Could you write out all of the data again, word for word?

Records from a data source
--- START ---
-- ==== Sys2Proof/Machine/ParallelBus.lean ====
section
/-! DEFINITION. The parallel-bus commands (spec/43_parallel_bus.md): width preconditions, step lists, meanings. -/

namespace Sys2Proof.Machine

/-- The width precondition of a packed accessor (R173): the bus is no wider than the accessor. -/
def widthCheck (b : Bus) (k : Nat) (c : Cause) : Option Cause := require (decide (b.n ≤ k)) c

/-- The lines of a bus paired with the bits they take, index 0 first; a line beyond the bits given is not driven, a bit
beyond the lines is dropped (R178, R181, R184). -/
def driveLevels (b : Bus) (bits : List Level) : List (LineId × Level) := b.line.zip bits

/-! ### Reader commands -/

def brRdbitsFault (unit : Byte) (s : State) : Option Cause := (Instr.brRdbits unit).operandFault s.cfg

/-- BR.RDBITS (R171). -/
def brRdbitsSteps (cfg : Config) (unit : Byte) : List Prim :=
  [.sample (cfg.readerAt unit).line .bits, .respondResult]

def execBrRdbits (unit : Byte) (s : State) : Host.Outcome State Fault Refusal :=
  runCommand (brRdbitsFault unit s) (brRdbitsSteps s.cfg unit) s

def brRd8Fault (unit : Byte) (s : State) : Option Cause :=
  firstFault [(Instr.brRd8 unit).operandFault s.cfg, widthCheck (s.cfg.readerAt unit) 8 .width8]

/-- BR.RD8 (R174). -/
def brRd8Steps (cfg : Config) (unit : Byte) : List Prim :=
  [.sample (cfg.readerAt unit).line (.number (cfg.readerAt unit).n 1), .respondResult]

def execBrRd8 (unit : Byte) (s : State) : Host.Outcome State Fault Refusal :=
  runCommand (brRd8Fault unit s) (brRd8Steps s.cfg unit) s

def brRd16Fault (unit : Byte) (s : State) : Option Cause :=
  firstFault [(Instr.brRd16 unit).operandFault s.cfg, widthCheck (s.cfg.readerAt unit) 16 .width16]

/-- BR.RD16 (R175). -/
def brRd16Steps (cfg : Config) (unit : Byte) : List Prim :=
  [.sample (cfg.readerAt unit).line (.number (cfg.readerAt unit).n 2), .respondResult]

def execBrRd16 (unit : Byte) (s : State) : Host.Outcome State Fault Refusal :=
  runCommand (brRd16Fault unit s) (brRd16Steps s.cfg unit) s

def brRd32Fault (unit : Byte) (s : State) : Option Cause := (Instr.brRd32 unit).operandFault s.cfg

/-- BR.RD32: no precondition; lines 32 and above do not contribute (R176). -/
def brRd32Steps (cfg : Config) (unit : Byte) : List Prim :=
  [.sample (cfg.readerAt unit).line (.number (min (cfg.readerAt unit).n 32) 4), .respondResult]

def execBrRd32 (unit : Byte) (s : State) : Host.Outcome State Fault Refusal :=
  runCommand (brRd32Fault unit s) (brRd32Steps s.cfg unit) s

/-! ### Writer commands -/

def bwWrbitsFault (unit : Byte) (data : List Byte) (s : State) : Option Cause :=
  (Instr.bwWrbits unit data).operandFault s.cfg

/-- BW.WRBITS (R178). -/
def bwWrbitsSteps (cfg : Config) (unit : Byte) (data : List Byte) : List Prim :=
  [.lineWriteAll (driveLevels (cfg.writerAt unit) (unpackBytes (cfg.writerAt unit).n data)), .respond []]

def execBwWrbits (unit : Byte) (data : List Byte) (s : State) : Host.Outcome State Fault Refusal :=
  runCommand (bwWrbitsFault unit data s) (bwWrbitsSteps s.cfg unit data) s

def bwWr8Fault (unit imm8 : Byte) (s : State) : Option Cause :=
  firstFault [(Instr.bwWr8 unit imm8).operandFault s.cfg, widthCheck (s.cfg.writerAt unit) 8 .width8]

/-- BW.WR8 (R182). -/
def bwWr8Steps (cfg : Config) (unit imm8 : Byte) : List Prim :=
  [.lineWriteAll (driveLevels (cfg.writerAt unit) (unpack (cfg.writerAt unit).n imm8.toNat)), .respond []]

def execBwWr8 (unit imm8 : Byte) (s : State) : Host.Outcome State Fault Refusal :=
  runCommand (bwWr8Fault unit imm8 s) (bwWr8Steps s.cfg unit imm8) s

def bwWr16Fault (unit : Byte) (imm16 : Half) (s : State) : Option Cause :=
  firstFault [(Instr.bwWr16 unit imm16).operandFault s.cfg, widthCheck (s.cfg.writerAt unit) 16 .width16]

/-- BW.WR16 (R183). -/
def bwWr16Steps (cfg : Config) (unit : Byte) (imm16 : Half) : List Prim :=
  [.lineWriteAll (driveLevels (cfg.writerAt unit) (unpack (cfg.writerAt unit).n imm16.toNat)), .respond []]

def execBwWr16 (unit : Byte) (imm16 : Half) (s : State) : Host.Outcome State Fault Refusal :=
  runCommand (bwWr16Fault unit imm16 s) (bwWr16Steps s.cfg unit imm16) s

def bwWr32Fault (unit : Byte) (imm32 : Word) (s : State) : Option Cause := (Instr.bwWr32 unit imm32).operandFault s.cfg

/-- BW.WR32: no precondition; lines 32 and above are not driven and keep their levels (R184). -/
def bwWr32Steps (cfg : Config) (unit : Byte) (imm32 : Word) : List Prim :=
  [.lineWriteAll (driveLevels (cfg.writerAt unit) (unpack (min (cfg.writerAt unit).n 32) imm32.toNat)), .respond []]

def execBwWr32 (unit : Byte) (imm32 : Word) (s : State) : Host.Outcome State Fault Refusal :=
  runCommand (bwWr32Fault unit imm32 s) (bwWr32Steps s.cfg unit imm32) s

end Sys2Proof.Machine
end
--- END ---
◆ **Finished exercise**
-- ==== Sys2Proof/Machine/ParallelBus.lean ====
section
/-! DEFINITION. The parallel-bus commands (spec/43_parallel_bus.md): width preconditions, step lists, meanings. -/

namespace Sys2Proof.Machine

/-- The width precondition of a packed accessor (R173): the bus is no wider than the accessor. -/
def widthCheck (b : Bus) (k : Nat) (c : Cause) : Option Cause := require (decide (b.n ≤ k)) c

/-- The lines of a bus paired with the bits they take, index 0 first; a line beyond the bits given is not driven, a bit
beyond the lines is dropped (R178, R181, R184). -/
def driveLevels (b : Bus) (bits : List Level) : List (LineId × Level) := b.line.zip bits

/-! ### Reader commands -/

def brRdbitsFault (unit : Byte) (s : State) : Option Cause := (Instr.brRdbits unit).operandFault s.cfg

/-- BR.RDBITS (R171). -/
def brRdbitsSteps (cfg : Config) (unit : Byte) : List Prim :=
  [.sample (cfg.readerAt unit).line .bits, .respondResult]

def execBrRdbits (unit : Byte) (s : State) : Host.Outcome State Fault Refusal :=
  runCommand (brRdbitsFault unit s) (brRdbitsSteps s.cfg unit) s

def brRd8Fault (unit : Byte) (s : State) : Option Cause :=
  firstFault [(Instr.brRd8 unit).operandFault s.cfg, widthCheck (s.cfg.readerAt unit) 8 .width8]

/-- BR.RD8 (R174). -/
def brRd8Steps (cfg : Config) (unit : Byte) : List Prim :=
  [.sample (cfg.readerAt unit).line (.number (cfg.readerAt unit).n 1), .respondResult]

def execBrRd8 (unit : Byte) (s : State) : Host.Outcome State Fault Refusal :=
  runCommand (brRd8Fault unit s) (brRd8Steps s.cfg unit) s

def brRd16Fault (unit : Byte) (s : State) : Option Cause :=
  firstFault [(Instr.brRd16 unit).operandFault s.cfg, widthCheck (s.cfg.readerAt unit) 16 .width16]

/-- BR.RD16 (R175). -/
def brRd16Steps (cfg : Config) (unit : Byte) : List Prim :=
  [.sample (cfg.readerAt unit).line (.number (cfg.readerAt unit).n 2), .respondResult]

def execBrRd16 (unit : Byte) (s : State) : Host.Outcome State Fault Refusal :=
  runCommand (brRd16Fault unit s) (brRd16Steps s.cfg unit) s

def brRd32Fault (unit : Byte) (s : State) : Option Cause := (Instr.brRd32 unit).operandFault s.cfg

/-- BR.RD32: no precondition; lines 32 and above do not contribute (R176). -/
def brRd32Steps (cfg : Config) (unit : Byte) : List Prim :=
  [.sample (cfg.readerAt unit).line (.number (min (cfg.readerAt unit).n 32) 4), .respondResult]

def execBrRd32 (unit : Byte) (s : State) : Host.Outcome State Fault Refusal :=
  runCommand (brRd32Fault unit s) (brRd32Steps s.cfg unit) s

/-! ### Writer commands -/

def bwWrbitsFault (unit : Byte) (data : List Byte) (s : State) : Option Cause :=
  (Instr.bwWrbits unit data).operandFault s.cfg

/-- BW.WRBITS (R178). -/
def bwWrbitsSteps (cfg : Config) (unit : Byte) (data : List Byte) : List Prim :=
  [.lineWriteAll (driveLevels (cfg.writerAt unit) (unpackBytes (cfg.writerAt unit).n data)), .respond []]

def execBwWrbits (unit : Byte) (data : List Byte) (s : State) : Host.Outcome State Fault Refusal :=
  runCommand (bwWrbitsFault unit data s) (bwWrbitsSteps s.cfg unit data) s

def bwWr8Fault (unit imm8 : Byte) (s : State) : Option Cause :=
  firstFault [(Instr.bwWr8 unit imm8).operandFault s.cfg, widthCheck (s.cfg.writerAt unit) 8 .width8]

/-- BW.WR8 (R182). -/
def bwWr8Steps (cfg : Config) (unit imm8 : Byte) : List Prim :=
  [.lineWriteAll (driveLevels (cfg.writerAt unit) (unpack (cfg.writerAt unit).n imm8.toNat)), .respond []]

def execBwWr8 (unit imm8 : Byte) (s : State) : Host.Outcome State Fault Refusal :=
  runCommand (bwWr8Fault unit imm8 s) (bwWr8Steps s.cfg unit imm8) s

def bwWr16Fault (unit : Byte) (imm16 : Half) (s : State) : Option Cause :=
  firstFault [(Instr.bwWr16 unit imm16).operandFault s.cfg, widthCheck (s.cfg.writerAt unit) 16 .width16]

/-- BW.WR16 (R183). -/
def bwWr16Steps (cfg : Config) (unit : Byte) (imm16 : Half) : List Prim :=
  [.lineWriteAll (driveLevels (cfg.writerAt unit) (unpack (cfg.writerAt unit).n imm16.toNat)), .respond []]

def execBwWr16 (unit : Byte) (imm16 : Half) (s : State) : Host.Outcome State Fault Refusal :=
  runCommand (bwWr16Fault unit imm16 s) (bwWr16Steps s.cfg unit imm16) s

def bwWr32Fault (unit : Byte) (imm32 : Word) (s : State) : Option Cause := (Instr.bwWr32 unit imm32).operandFault s.cfg

/-- BW.WR32: no precondition; lines 32 and above are not driven and keep their levels (R184). -/
def bwWr32Steps (cfg : Config) (unit : Byte) (imm32 : Word) : List Prim :=
  [.lineWriteAll (driveLevels (cfg.writerAt unit) (unpack (min (cfg.writerAt unit).n 32) imm32.toNat)), .respond []]

def execBwWr32 (unit : Byte) (imm32 : Word) (s : State) : Host.Outcome State Fault Refusal :=
  runCommand (bwWr32Fault unit imm32 s) (bwWr32Steps s.cfg unit imm32) s

end Sys2Proof.Machine
end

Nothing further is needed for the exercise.